The three purchases stay true to an oft-stated W2O philosophy, which chief marketing officer Aaron Strout articulates as “always hire people who are smarter than you are. Each of the three leaders who just joined us are running big parts of W2O. It wasn’t just ‘buy their companies and put them in a corner somewhere.’”

It goes without saying that W2O needed to make a few changes along the way, both on the personnel front and around what Johnson calls “the stuff that seems trivial, but becomes tough when you’re living with it day to day — email, calendars, and expense systems.”

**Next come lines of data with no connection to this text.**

theorem execStackResetDone_kept {stack : Nat} {s : State}
    (hH : ∀ x ∈ ([.block .str, .block .mem, .block .hbr] : List Portion), H x = false) (hk0 : Kept pk wq H z0 s) :
    Kept.Outcome pk wq H z0 (execStackResetDone stack s) := by
  unfold execStackResetDone
  repeat' (first
    | with_reducible assumption | exact held_sub hH rfl | exact held_one hH rfl | exact fldOk rfl
    | with_reducible refine State.setFld_kept ?_ ?_ ?_ | with_reducible refine State.straitUp_kept ?_ ?_
    | with_reducible refine ite_kept ?_ ?_ | with_reducible refine iteO_kept ?_ ?_
    | with_reducible refine Kept.next ?_ | with_reducible intro _ | dsimp only | split)

theorem State.bootRepairs_kept {s : State}
    (hH : ∀ x ∈ ([.egress, .lanes, .mctp, .armed, .block .mem, .block .jl, .block .hbr] : List Portion), H x = false)
    (hk0 : Kept pk wq H z0 s) : Kept pk wq H z0 (State.bootRepairs s) := by
  unfold State.bootRepairs
  repeat' (first
    | with_reducible assumption | exact held_sub hH rfl | exact held_one hH rfl | exact fldOk rfl
    | with_reducible refine State.drawn_kept ?_ | with_reducible refine State.journal_kept ?_ ?_
    | with_reducible refine State.memRecord_kept ?_ ?_ | with_reducible refine State.rowsStat_kept ?_ ?_
    | with_reducible refine foldl_kept ?_ ?_ | with_reducible refine ite_kept ?_ ?_
    | with_reducible refine iteP_kept ?_ ?_ | with_reducible refine foldlP_kept ?_ ?_
    | with_reducible refine foldlP_kept' (by with_reducible assumption) ?_ ?_
    | simp only [Kept.frame_iff, and_self, true_or, or_true] | with_reducible intro _ | dsimp only | split)

theorem State.bootPort_kept {s : State} {p : Nat} {cap : Nat} {bad : Bool}
    (hH : ∀ x ∈ ([.block .mem] : List Portion), H x = false) (hk0 : Kept pk wq H z0 s) : Kept pk wq H z0
    (State.bootPort s p cap bad) := by
  unfold State.bootPort
  repeat' (first
    | with_reducible assumption | exact held_sub hH rfl | exact held_one hH rfl | exact fldOk rfl
    | with_reducible refine State.setFld_kept ?_ ?_ ?_ | with_reducible refine ite_kept ?_ ?_ | with_reducible intro _
    | dsimp only | split)

theorem State.activateTrial_kept {s : State}
    (hH : ∀ x ∈ ([.egress, .mctp, .jnl, .armed, .block .jl, .block .sec, .block .hbr] : List Portion), H x = false)
    (hk0 : Kept pk wq H z0 s) : Kept pk wq H z0 (State.activateTrial s) := by
  unfold State.activateTrial
  repeat' (first
    | with_reducible assumption | exact held_sub hH rfl | exact held_one hH rfl | exact fldOk rfl
    | with_reducible refine State.setFld_kept ?_ ?_ ?_ | with_reducible refine State.hbrEvent_kept ?_ ?_ ?_ ?_
    | with_reducible refine State.journalNow_kept ?_ ?_ | with_reducible refine State.raiseSvn_kept ?_ ?_
    | with_reducible refine State.setStaged_kept ?_ ?_ | with_reducible refine foldl_kept ?_ ?_
    | with_reducible refine ite_kept ?_ ?_ | with_reducible refine iteP_kept ?_ ?_
    | with_reducible refine foldlP_kept ?_ ?_
    | with_reducible refine foldlP_kept' (by with_reducible assumption) ?_ ?_
    | simp only [Kept.frame_iff, and_self, true_or, or_true] | with_reducible intro _ | dsimp only | split)

theorem State.zeroFill_kept {s : State} (hH : ∀ x ∈ ([.mem] : List Portion), H x = false) (h : Kept pk wq H z0 s) :
    Kept pk wq H z0 s.zeroFill :=
  Kept.memoryAnd (reefs := s.reefs) (leases := s.leases) (m := []) (held_one hH rfl) (.inl rfl) rfl h

theorem State.bootPorts_kept {s : State} (hH : ∀ x ∈ ([.ports, .block .str, .block .jl] : List Portion), H x = false)
    (hk0 : Kept pk wq H z0 s) : Kept pk wq H z0 (State.bootPorts s) := by
  unfold State.bootPorts
  repeat' (first
    | with_reducible assumption | exact held_sub hH rfl | exact held_one hH rfl | exact fldOk rfl
    | with_reducible refine State.setFld_kept ?_ ?_ ?_ | with_reducible refine State.startTraining_kept ?_ ?_
    | with_reducible refine foldl_kept ?_ ?_ | with_reducible refine ite_kept ?_ ?_
    | with_reducible refine iteP_kept ?_ ?_ | with_reducible refine foldlP_kept ?_ ?_
    | with_reducible refine foldlP_kept' (by with_reducible assumption) ?_ ?_ | with_reducible intro _ | dsimp only
    | split)

theorem State.i3cReads_kept {s : State} (hH : ∀ x ∈ ([.mctp] : List Portion), H x = false) (hk0 : Kept pk wq H z0 s) :
    Kept pk wq H z0 (State.i3cReads s) := by
  have hMctp : H .mctp = false := held_one hH rfl
  unfold State.i3cReads
  repeat' (first
    | with_reducible assumption | with_reducible refine ite_kept ?_ ?_
    | simp only [Kept.frame_iff, hMctp, and_self, true_or, or_true] | with_reducible intro _ | dsimp only | split)

theorem State.idles_kept {s : State}
    (hH : ∀ x ∈ ([.ports, .mctp, .counts, .ticks, .block .str, .block .jl] : List Portion), H x = false)
    (hk0 : Kept pk wq H z0 s) : Kept pk wq H z0 (State.idles s) := by
  unfold State.idles
  repeat' (first
    | with_reducible assumption | exact held_sub hH rfl | exact held_one hH rfl | exact fldOk rfl
    | with_reducible refine State.idleTick_kept ?_ ?_ | with_reducible refine State.bootPorts_kept ?_ ?_
    | with_reducible refine State.i3cReads_kept ?_ ?_ | with_reducible refine ite_kept ?_ ?_ | with_reducible intro _
    | dsimp only | split)

theorem State.boots_kept {s : State} {mlCaps : List Nat} {mlBad : List Nat}
    (hH : ∀ x ∈ ([.mem, .ports, .egress, .lanes, .mctp, .jnl, .armed, .watchdogs, .block .str, .block .mem, .block .jl, .block .sec, .block .hbr] : List Portion), H x = false)
    (hk0 : Kept pk wq H z0 s) : Kept pk wq H z0 (State.boots s mlCaps mlBad) := by
  have hWatchdogs : H .watchdogs = false := held_one hH rfl
  unfold State.boots
  repeat' (first
    | with_reducible assumption | exact held_sub hH rfl | exact held_one hH rfl | exact fldOk rfl
    | with_reducible refine State.setFld_kept ?_ ?_ ?_ | with_reducible refine State.journal_kept ?_ ?_
    | with_reducible refine State.straitUp_kept ?_ ?_ | with_reducible refine State.bootRepairs_kept ?_ ?_
    | with_reducible refine State.bootPort_kept ?_ ?_ | with_reducible refine State.activateTrial_kept ?_ ?_
    | with_reducible refine State.zeroFill_kept ?_ ?_ | with_reducible refine State.bootPorts_kept ?_ ?_
    | with_reducible refine foldl_kept ?_ ?_ | with_reducible refine getD_kept ?_ ?_
    | with_reducible refine ite_kept ?_ ?_ | with_reducible refine iteP_kept ?_ ?_
    | with_reducible refine foldlP_kept ?_ ?_
    | with_reducible refine foldlP_kept' (by with_reducible assumption) ?_ ?_
    | simp only [Kept.frame_iff, hWatchdogs, and_self, true_or, or_true] | with_reducible intro _ | dsimp only
    | split)

theorem execBootReady_kept {mlCaps : List Nat} {mlBad : List Nat} {s : State}
    (hH : ∀ x ∈ ([.mem, .islets, .fns, .optim, .queues, .jobs, .reefs, .ports, .egress, .lead, .actions, .gov, .lanes, .pins, .jtag, .mctp, .jnl, .armed, .watchdogs, .counts, .ticks, .block .str, .block .img, .block .isl, .block .mem, .block .pipe, .block .reef, .block .jl, .block .red, .block .opt, .block .svc, .block .sec, .block .hbr] : List Portion), H x = false)
    (hk0 : Kept pk wq H z0 s) : Kept.Outcome pk wq H z0 (execBootReady mlCaps mlBad s) := by
  unfold execBootReady
  repeat' (first
    | with_reducible assumption | exact held_sub hH rfl | exact held_one hH rfl | exact fldOk rfl
    | with_reducible refine State.trialFails_kept ?_ ?_ | with_reducible refine State.boots_kept ?_ ?_
    | with_reducible refine ite_kept ?_ ?_ | with_reducible refine iteO_kept ?_ ?_
    | with_reducible refine Kept.next ?_ | with_reducible intro _ | dsimp only | split)

theorem State.fwAsks_kept {s : State} (hH : ∀ x ∈ ([.egress, .lanes, .armed, .block .jl] : List Portion), H x = false)
    (hk0 : Kept pk wq H z0 s) : Kept pk wq H z0 (State.fwAsks s) := by
  unfold State.fwAsks
  repeat' (first
    | with_reducible assumption | exact held_sub hH rfl | exact held_one hH rfl | exact fldOk rfl
    | with_reducible refine State.hostRead_kept ?_ ?_ | with_reducible refine ite_kept ?_ ?_
    | simp only [Kept.frame_iff, and_self, true_or, or_true] | with_reducible intro _ | dsimp only | split)

theorem State.stageFw_kept {s : State} {addr : Nat}
    (hH : ∀ x ∈ ([.egress, .lanes, .armed, .block .jl, .block .hbr] : List Portion), H x = false)
    (hk0 : Kept pk wq H z0 s) : Kept pk wq H z0 (State.stageFw s addr) := by
  unfold State.stageFw
  repeat' (first
    | with_reducible assumption | exact held_sub hH rfl | exact held_one hH rfl | exact fldOk rfl
    | with_reducible refine State.setFld_kept ?_ ?_ ?_ | with_reducible refine State.fwAsks_kept ?_ ?_
    | with_reducible refine ite_kept ?_ ?_ | simp only [Kept.frame_iff, and_self, true_or, or_true]
    | with_reducible intro _ | dsimp only | split)

theorem State.cancelFw_kept {s : State}
    (hH : ∀ x ∈ ([.egress, .mctp, .armed, .block .jl, .block .sec, .block .hbr] : List Portion), H x = false)
    (hk0 : Kept pk wq H z0 s) : Kept pk wq H z0 (State.cancelFw s) := by
  unfold State.cancelFw
  repeat' (first
    | with_reducible assumption | exact held_sub hH rfl | exact held_one hH rfl | exact fldOk rfl
    | with_reducible refine State.hbrEvent_kept ?_ ?_ ?_ ?_ | with_reducible refine State.journal_kept ?_ ?_
    | with_reducible refine State.setStaged_kept ?_ ?_ | with_reducible refine getD_kept ?_ ?_
    | simp only [Kept.frame_iff, and_self, true_or, or_true] | with_reducible intro _ | dsimp only | split)

theorem State.writeFwCtl_kept {s : State} {fn : Nat} {w : Word}
    (hH : ∀ x ∈ ([.egress, .lanes, .mctp, .armed, .block .jl, .block .sec, .block .hbr] : List Portion), H x = false)
    (hk0 : Kept pk wq H z0 s) : Kept pk wq H z0 (State.writeFwCtl s fn w) := by
  unfold State.writeFwCtl
  repeat' (first
    | with_reducible assumption | exact held_sub hH rfl | exact held_one hH rfl | exact fldOk rfl
    | with_reducible refine State.stageFw_kept ?_ ?_ | with_reducible refine State.cancelFw_kept ?_ ?_
    | with_reducible refine ite_kept ?_ ?_ | with_reducible intro _ | dsimp only | split)

theorem execFwStage_kept {fn : Nat} {w : Word} {s : State}
    (hH : ∀ x ∈ ([.egress, .lanes, .mctp, .armed, .block .jl, .block .sec, .block .hbr] : List Portion), H x = false)
    (hk0 : Kept pk wq H z0 s) : Kept.Outcome pk wq H z0 (execFwStage fn w s) := by
  unfold execFwStage
  repeat' (first
    | with_reducible assumption | exact held_sub hH rfl | exact held_one hH rfl | exact fldOk rfl
    | with_reducible refine State.writeFwCtl_kept ?_ ?_ | with_reducible refine iteO_kept ?_ ?_
    | with_reducible refine Kept.next ?_ | with_reducible intro _ | dsimp only | split)

theorem execFwCancel_kept {fn : Nat} {w : Word} {s : State}
    (hH : ∀ x ∈ ([.egress, .lanes, .mctp, .armed, .block .jl, .block .sec, .block .hbr] : List Portion), H x = false)
    (hk0 : Kept pk wq H z0 s) : Kept.Outcome pk wq H z0 (execFwCancel fn w s) := by
  unfold execFwCancel
  repeat' (first
    | with_reducible assumption | exact held_sub hH rfl | exact held_one hH rfl | exact fldOk rfl
    | with_reducible refine State.writeFwCtl_kept ?_ ?_ | with_reducible refine iteO_kept ?_ ?_
    | with_reducible refine Kept.next ?_ | with_reducible intro _ | dsimp only | split)

theorem State.fwStaged_kept {s : State} {img : List Byte}
    (hH : ∀ x ∈ ([.egress, .mctp, .armed, .block .jl, .block .sec, .block .hbr] : List Portion), H x = false)
    (hk0 : Kept pk wq H z0 s) : Kept pk wq H z0 (State.fwStaged s img) := by
  unfold State.fwStaged
  repeat' (first
    | with_reducible assumption | exact held_sub hH rfl | exact held_one hH rfl | exact fldOk rfl
    | with_reducible refine State.setFld_kept ?_ ?_ ?_ | with_reducible refine State.journal_kept ?_ ?_
    | with_reducible refine State.setStaged_kept ?_ ?_ | simp only [Kept.frame_iff, and_self, true_or, or_true]
    | with_reducible intro _ | dsimp only | split)

theorem State.fwRestages_kept {s : State} {head : List Byte}
    (hH : ∀ x ∈ ([.block .sec, .block .hbr] : List Portion), H x = false) (hk0 : Kept pk wq H z0 s) : Kept pk wq H z0
    (State.fwRestages s head) := by
  unfold State.fwRestages
  repeat' (first
    | with_reducible assumption | exact held_sub hH rfl | exact held_one hH rfl | exact fldOk rfl
    | with_reducible refine State.setStaged_kept ?_ ?_ | with_reducible refine ite_kept ?_ ?_
    | simp only [Kept.frame_iff, and_self, true_or, or_true] | with_reducible intro _ | dsimp only | split)

theorem State.fwUnchanged_kept {s : State} {k : Option Nat}
    (hH : ∀ x ∈ ([.block .sec, .block .hbr] : List Portion), H x = false) (hk0 : Kept pk wq H z0 s) : Kept pk wq H z0
    (State.fwUnchanged s k) := by
  unfold State.fwUnchanged
  repeat' (first
    | with_reducible assumption | exact held_sub hH rfl | exact held_one hH rfl | exact fldOk rfl
    | with_reducible refine State.setStaged_kept ?_ ?_ | with_reducible intro _ | dsimp only | split)

theorem State.fwStageEnds_kept {s : State}
    (hH : ∀ x ∈ ([.egress, .mctp, .armed, .block .jl, .block .hbr] : List Portion), H x = false)
    (hk0 : Kept pk wq H z0 s) : Kept pk wq H z0 (State.fwStageEnds s) := by
  unfold State.fwStageEnds
  repeat' (first
    | with_reducible assumption | exact held_sub hH rfl | exact held_one hH rfl | exact fldOk rfl
    | with_reducible refine State.setFld_kept ?_ ?_ ?_ | with_reducible refine State.hbrEvent_kept ?_ ?_ ?_ ?_
    | simp only [Kept.frame_iff, and_self, true_or, or_true] | with_reducible intro _ | dsimp only | split)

In the wake of the Mountaingate infusion and the trio of acquisitions, W2O hired its first chief people officer, Eric Bacolas, who had held similar roles at 360i and Conductor, and a CFO with mega-agency experience, Richard Neave, formerly of Huntsworth Health.

The company also imported a pair of former Cohn & Wolfe execs, global practice leader, healthcare communications Emily Poe, and managing director, corporate and strategy Marie DiFrancesco, as well as NeuWave Medical’s Angela Gillespie as chief strategy officer, global medtech practice.

With all the brainpower and capabilities added during the past year, Weiss does worry about a potential impulse toward overzealousness. That said, he promises that W2O won’t become a purveyor of “flashy offerings that get launched with a lot of excitement and then are never heard about again.”

To that end, the agency’s measured take on the pricing debate, delivered by W2O director and former health journalist Brian Reid, provides a window into the way it thinks and reacts or doesn’t.

“Drug pricing conversations used to be this big kabuki dance,” Reid says. “People would say they’re outraged and the industry would come back with gauzy stuff about the value to patients in being able to see their grandchildren’s weddings.

“What we try to do is look at it through an analytics lens. There are about 31 variables that contribute to the level of controversy that a given pricing decision will have. Some are obvious — how often have you raised prices? — but how about R&D spend as a percentage of revenue? If you do a lot of R&D, you get a pass, but if you’re a glorified hedge fund, people notice. The idea is to help companies become more nuanced in dealing with the issue.”

“Some [clients] just aren’t ready for this — or for us,” Weiss shrugs. “We’re here and ready when they are.”

But don’t expect W2O to hit the brakes anytime soon. The agency reports growth in the low double digits in Q1 2017, as compared to the year-ago period, and hopes to end the year in the neighborhood of $137 million in revenue, which would represent a 12% jump over 2016.

“Look, we’re a client service-oriented company. We’re happy to get in at any open door — as the favorite PR firm, digital firm, analytics firm, AOR, you name it,” Weiss points out.

“But our real value,” he adds, “is as a thought partner that maybe helps [clients] look at things a little differently. And that’s precisely what we’re going to keep working toward.”